-- ==== Sys2Proof/Machine/State.lean ====
section
/-! DEFINITION. The state of the SDF-4812: everything the manual gives the module, unit by unit, as plain data, and the
machine right after a power-on reset. Registers that only hold what was last written or latched stand in `regs`; a
register that shows a unit's state is computed from it (Views.lean). Fields marked MODEL are the model's own. -/

namespace Sys2Proof.Machine

/-- A key and value table in canonical form (`swf`). -/
abbrev Table (α : Type) := List (Nat × α)

/-! ## What leaves the module -/

/-- A reply or an event packet (R68, R447): where it goes, its header fields and its payload. -/
structure Reply where
  dst : Endpoint
  session : Option Nat
  version : Byte
  flags : Nat
  opcode : Nat
  tag : Nat
  status : Nat
  detail : Nat
  generation : Nat
  completion : Nat
  cookie : Nat
  payload : List Byte
  deriving DecidableEq, Repr

/-- The answers a responder sends on a QP (R153, R154, R159, R179). -/
inductive RoceAnswer where
  | ack (psn : Nat)
  | nakSequence (psn : Nat)
  | nakInvalidRequest (psn : Nat)
  | nakAccess (psn : Nat)
  | nakOperational (psn : Nat)
  | rnrNak (psn : Nat) (timer : Nat)
  | readResponse (psn : Nat) (data : List Byte)
  deriving DecidableEq, Repr

/-- The CM messages the module sends (R155, R156). -/
inductive CmMessage where
  | rep (startPsn : Nat)
  | rej (reason detail : Nat)
  | rtu
  | req (startPsn : Nat)
  | dreq
  | drep
  deriving DecidableEq, Repr

/-- What a drive is told to do (R361, R363). -/
inductive DriveOp where
  | read | write | compareWrite | flush | deallocate | admin (code : Nat)
  deriving DecidableEq, Repr

/-- What the module sends, newest first in `Dev.out` (MODEL: a log of the effects that leave the module). -/
inductive Output where
  | reply (r : Reply)
  | msix (vector addr : Nat) (data : Word)
  | roce (qp : Nat) (a : RoceAnswer)
  | cnp (qp : Nat)
  | cm (qp : Nat) (m : CmMessage)
  | rdmaWrite (qp addr key : Nat) (data : List Byte)
  | rdmaReadRequest (qp addr key len : Nat)
  | rdmaFlush (qp : Nat)
  | placementReply (qp number : Nat)
  | placementRequest (qp number : Nat)
  | completion (qp cid status : Nat) (result : Nat) (data : List Byte)
  | ethFrame (link length priority : Nat) (stomped : Bool)
  | ethRelayed (link : Nat) (frame : EthFrame)
  | pfcFrame (link enable : Nat) (times : List Nat)
  | delayReq (link seq : Nat)
  | tandem (link : Nat) (frame : TandemFrame)
  | driveCmd (slot id : Nat) (op : DriveOp) (lba blocks : Nat)
  | slotBus (slot code : Nat)
  | partner (m : PartnerMsg)
  | partnerRecords (records : List BltRecord)
  | partnerMirrorAck (rsn : Nat)
  | hostWrite (addr : Nat) (data : List Byte)
  | barData (data : List Byte) (poisoned : Bool)
  | smbus (data : List Byte)
  | nandProgram (sequence : Nat)
  | block (slot : Nat) (b : Block)
  | partnerKey (slot : Nat) (key : List Byte) (salt role limit : Nat)
  | partnerKeyClear (slot : Nat)
  | partnerCount (slot count : Nat)
  | partnerPayload (position : Nat) (data : List Byte)
  | partnerImage (buffer : Nat)
  | partnerLoaded
  | announce (address : Nat) (ipv6 : Bool) (link : Nat)
  deriving DecidableEq, Repr

/-! ## Pins -/

/-- The pins of J1 that the chapters read or drive, as asserted or not, or as levels (R397, R398, R501, R514, R537 to R543). -/
structure Pins where
  pwrFail : Bool
  modRst : Bool
  perst : Bool
  fenceIn : Bool
  fenceOut : Bool
  fenceAck : Bool
  fenceAckIn : Bool
  actOwn : Bool
  actPeer : Bool
  partnerPwrEn : Bool
  pwrEnIn : Bool
  hbOut : Bool
  hbIn : Bool
  slotIdStrap : Bool
  fixmapStrap : Bool
  deriving DecidableEq, Repr

/-! ## Ruling -/

/-- The lock states of R41. -/
inductive LockState where
  | free | acquire | locked | holdover
  deriving DecidableEq, Repr

/-- One reference source as Ruling judges it (R40): qualified, lost, its run of good frames or pulses, the quantum of its
last frame edge, Sync or pulse, the line edges since, the frames in a row with a wrong count, and the position (quantum
and frame number) its last good edge gave. -/
structure RefSource where
  qualified : Bool
  good : Nat
  last : Option Nat
  lines : Nat
  badCounts : Nat
  frame : Nat
  deriving DecidableEq, Repr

- - -

Throughout the records above, find the lines in which the word "module" appears and return them.

/-! DEFINITION. The state of the SDF-4812: everything the manual gives the module, unit by unit, as plain data, and the
/-! ## What leaves the module -/
/-- The CM messages the module sends (R155, R156). -/
/-- What the module sends, newest first in `Dev.out` (MODEL: a log of the effects that leave the module). -/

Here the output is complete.